Monday, January 31, 2011

John Lehman’s better idea: Drop ROTC; bring the ivy to the heartland

By Bernie Quigley

For The Hill on 1/31/11

There is a vision fixed in the mind of power that America is a North/South country and the rest over there is just bushes. And of the two, the North is superior as per the conquest of 1865 and the conditions of surrender at Appomattox. It is a purely colonial vestige which has injured our progress as a nation and injured especially national institutions like the army, the Foreign Service and the Supreme Court. We have, since Reagan, since Carter, even since Watergate when Tennessee’s Senator Howard Baker and the venerable North Carolinian Sam Irvin rose as folk heroes, culturally and politically awakened west of the New River, yet the Supreme Court today looks like something hobbled together around 1865: All from Harvard and Yale, most from New York or the northeast. Some few friends of politicians. (Could we see those law board scores again, please?) I guess U. Michigan, U. Texas, Vanderbilt or Washington U. grads are just too rusticated to be Supremes. But youth wants to know: How exactly do you graduate from Yale Law School and flunk the D.C. bar exam? And after that get to be Secretary of State? Friend of Bill is what. Helps to join the Supremes as well.

We are today an East/West country and will be hereafter. Our institutions should change as this demographic shift brings a fundamental change of mind and virtually a change of consciousness. Washington wisely put the capital between North and South in 1790. Today is should be around Louisville or Indianapolis. But that will take longer.

As the Appomattox Syndrome sends New Yorkers to the Supreme Court, it puts those red state rubes from Tennessee and Nebraska into the army. So the Ivy Leagues long declared themselves to be ROTC free, to pursue more delicate goals. Resulting in a red state, Baptist and fundamentalist army. Frankly, I would rather have them in my fox hole, but like the eastern Supremes, it throws the federation out again of ballast. Obama’s remedy, brought up in his SOTU speech, is to bring back ROTC to the Ivys. But John Lehman, Secretary of the Navy under President Ronald Reagan, says no and he has a better idea.
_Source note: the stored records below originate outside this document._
-- ==== Sys2Proof/Machine/JetBlocks.lean ====
section
/-! DEFINITION. Control structures (07_control_structures.md, R219 to R243): block lists, the block library, costs
and the two tasks of an axis. -/
namespace Sys2Proof.Machine

/-! ### Block lists and costs (R219, R223) -/

/-- One entry of a block list (R219). -/
structure BlockE where
  type : Nat
  cl : Bool
  inS : Nat
  auxS : Nat
  outS : Nat
  coef : Nat
  st : Nat
  deriving DecidableEq, Repr

/-- A block list entry read from its 32 bits. -/
def blockEOf (w : Nat) : BlockE :=
  ⟨bitsOf w 0 5, bitOf w 5, bitsOf w 6 4, bitsOf w 10 4, bitsOf w 14 4, bitsOf w 18 7, bitsOf w 25 7⟩

/-- Entry i of axis n's block list. -/
def State.blockEntry (s : State) (n i : Nat) : BlockE := blockEOf (s.bank n (0x10 + 8 * (i / 2)) (32 * (i % 2)) 32)

/-- The block list of axis n, up to its end (R219). -/
def State.blockList (s : State) (n : Nat) : List BlockE :=
  ((List.range 12).map (fun i => s.blockEntry n i)).takeWhile (fun e => e.type != 0)

/-- Coefficient words, state words and cost of a block type (block library). -/
def blockLib (type : Nat) : Nat × Nat × Nat :=
  match type with
  | 1 => (1, 0, 2) | 2 => (1, 0, 2) | 3 => (1, 0, 1) | 4 => (1, 0, 2) | 5 => (1, 0, 1) | 6 => (0, 0, 1)
  | 7 => (0, 0, 1) | 8 => (3, 2, 4) | 9 => (5, 3, 6) | 10 => (3, 3, 4) | 11 => (2, 1, 1) | 12 => (49, 4, 14)
  | 13 => (10, 3, 66) | _ => (0, 0, 0)

/-- The blocks of one task: false the cycle task, true the current-loop task. -/
def taskBlocks (l : List BlockE) (cl : Bool) : List BlockE := l.filter (fun e => e.cl == cl)

/-- The cost of a task (R223, R224): overhead plus blocks; an empty cycle-task list costs 0. -/
def taskCost (l : List BlockE) (cl : Bool) : Nat :=
  let b := taskBlocks l cl
  if b.isEmpty then 0
  else (if cl then 6 else 12) + b.foldl (fun acc e => acc + (blockLib e.type).2.2) 0

/-- CYC_COST of axis n. -/
def State.cycCost (s : State) (n : Nat) : Nat := taskCost (s.blockList n) false

/-- CL_COST of axis n. -/
def State.clCost (s : State) (n : Nat) : Nat := taskCost (s.blockList n) true

/-- The ten entries of the standard cascade by TYPE, IN, AUX and OUT (R236). A block without an input or output
leaves the field unused. -/
def standardShape : List (Nat × Option Nat × Option Nat × Nat) :=
  [(1, none, none, 1), (2, some 1, none, 1), (3, none, none, 2), (8, some 1, some 2, 3), (4, some 3, none, 3),
   (10, some 3, none, 3), (10, some 3, none, 3), (10, some 3, none, 3), (10, some 3, none, 3), (11, some 3, none, 15)]

/-- True when an entry matches a row of the standard cascade. -/
def matchesShape (e : BlockE) (r : Nat × Option Nat × Option Nat × Nat) : Bool :=
  e.type == r.1 && (match r.2.1 with | none => true | some i => e.inS == i) &&
    (match r.2.2.1 with | none => true | some i => e.auxS == i) && e.outS == r.2.2.2

/-! ### Bank words -/

/-- Coefficient word c of axis n (R219). -/
def State.coefWord (s : State) (n c : Nat) : Nat := s.load (liveBank n + 8 * c) 8

/-- State word w of axis n, as committed (R219, R225). -/
def State.stWord (s : State) (n w : Nat) : Nat := s.load (liveBank n + 0xC00 + 8 * w) 8 % 2 ^ 48

/-- Replace state word w of axis n. -/
def State.setStWord (s : State) (n w v : Nat) : State := s.store (liveBank n + 0xC00 + 8 * w) 8 (v % 2 ^ 48)

/-- State word 13 follows FB_AGE, CMD_AGE and AGE_FAULT (R225). -/
def State.showAge (s : State) (n : Nat) : State :=
  s.setStWord n 13 (s.fld (.axsStat n) fAxsStat_FB_AGE + 2 ^ 8 * s.fld (.axsStat n) fAxsStat_CMD_AGE +
    2 ^ 16 * s.fld (.axsStat n) fAxsStat_AGE_FAULT)

/-- A signed 24-bit half of a word: false the low half, true the high half. -/
def half (w : Nat) (hi : Bool) : Int := sgn 24 (bitsOf w (if hi then 24 else 0) 24)

/-- A word made of two signed 24-bit halves. -/
def halves (lo hi : Int) : Nat := uns 24 lo + 2 ^ 24 * uns 24 hi

/-- True when axis n runs the standard cascade (R236). -/
def State.isStandard (s : State) (n : Nat) : Bool :=
  let l := taskBlocks (s.blockList n) false
  l.length == 10 && (l.zip standardShape).all (fun p => matchesShape p.1 p.2) &&
    (match l[3]?, l[9]? with
     | some pi, some lim => bitsOf (s.coefWord n (pi.coef + 1)) 32 7 == lim.st
     | _, _ => false)

/-! ### The blocks (R226 to R233) -/

/-- The gain operation on a gain word (R226). -/
def gainOp (k : Nat) (x : Int) : JM Int := reduce (2 * half k false * x) (24 - sgn 6 (bitsOf k 24 6)) 24

/-- The wide inputs of a cycle task and what it finds in the axis (R220, R195). -/
structure WideIn where
  pset : Int
  vset : Int
  aset : Int
  pact : Int
  vact : Int
  swapped : Bool
  deriving DecidableEq, Repr

/-- A SATDIR code: 0b00 none, 0b01 high, 0b11 low. -/
def satdirCode (d : Int) : Nat := if d > 0 then 1 else if d < 0 then 3 else 0

/-- The direction of a SATDIR code. -/
def satdirOf (c : Nat) : Int := if c = 1 then 1 else if c = 3 then -1 else 0

/-- The PI rule of R229 from a formed p: the integrator word, LO and HI, KI's word, the direction that holds when its
own does not, and the bumpless adjustment. Answers the output and the new integrator. -/
def piCore (e p i : Int) (ki : Nat) (lo hi dirLink : Int) (adjust : Option Int) : JM (Int × Int) := do
  let di ← reduce (2 * half ki false * e) (-(sgn 6 (bitsOf ki 24 6))) 48
  let sum ← sadd i di
  let iTry := clampI sum (lo * 2 ^ 24) (hi * 2 ^ 24)
  let uTry ← reduce (p * 2 ^ 24 + iTry) 24 24
  let own : Int := if uTry > hi then 1 else if uTry < lo then -1 else 0
  let dir := if own ≠ 0 then own else dirLink
  let hold := decide ((dir > 0 ∧ e > 0) ∨ (dir < 0 ∧ e < 0))
  modify (fun t => if hold then { t with intHold := true } else t)
  let iNew := if hold then i else iTry
  let iNew := match adjust with
    | none => iNew
    | some pLast => clampI (iNew + (pLast - p) * 2 ^ 24) (lo * 2 ^ 24) (hi * 2 ^ 24)
  let u ← reduce (p * 2 ^ 24 + iNew) 24 24
  return (clampI u lo hi, iNew)

/-- The linked LIMIT's last committed direction, 0 without a link (R229, R234). -/
def State.linkDir (s : State) (n ki : Nat) : Int :=
  let link := bitsOf ki 32 7
  if link = 0 then 0 else satdirOf (bitsOf (s.stWord n link) 24 2)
Writing with Richard H. Kohn, a professor of military history at UNC, Chapel Hill, Lehman says that while some college leaders may want ROTC back, faculties are likely to be unenthusiastic. The military will always be an outside, uncomfortable and largely isolated presence on college campuses.

“Rather than expanding ROTC into elite institutions,” they write this weekend in the Washington Post, “it would be better to replace ROTC over time with a more efficient, more effective and less costly program to attract the best of America's youth to the services and perhaps to military careers.”

The armed services should consider a program modeled on the Marine Platoon Leaders Corps to attract the most promising young people. In a national competition similar to ROTC scholarships, students should be recruited for four years of active duty and four years of reserve service by means of all-expenses-paid scholarships to the college or university of their choice. Many would take these lucrative grants to the nation's most distinguished schools, where they would get top-flight educations and could devote full attention on campus to studies.

The Lehman/Kohn perspective approaches the problem from a relevant contemporary perspective: Instead of bringing the heartland to the Ivys, bring the ivy to the heartland where the future awakens. Let the people choose.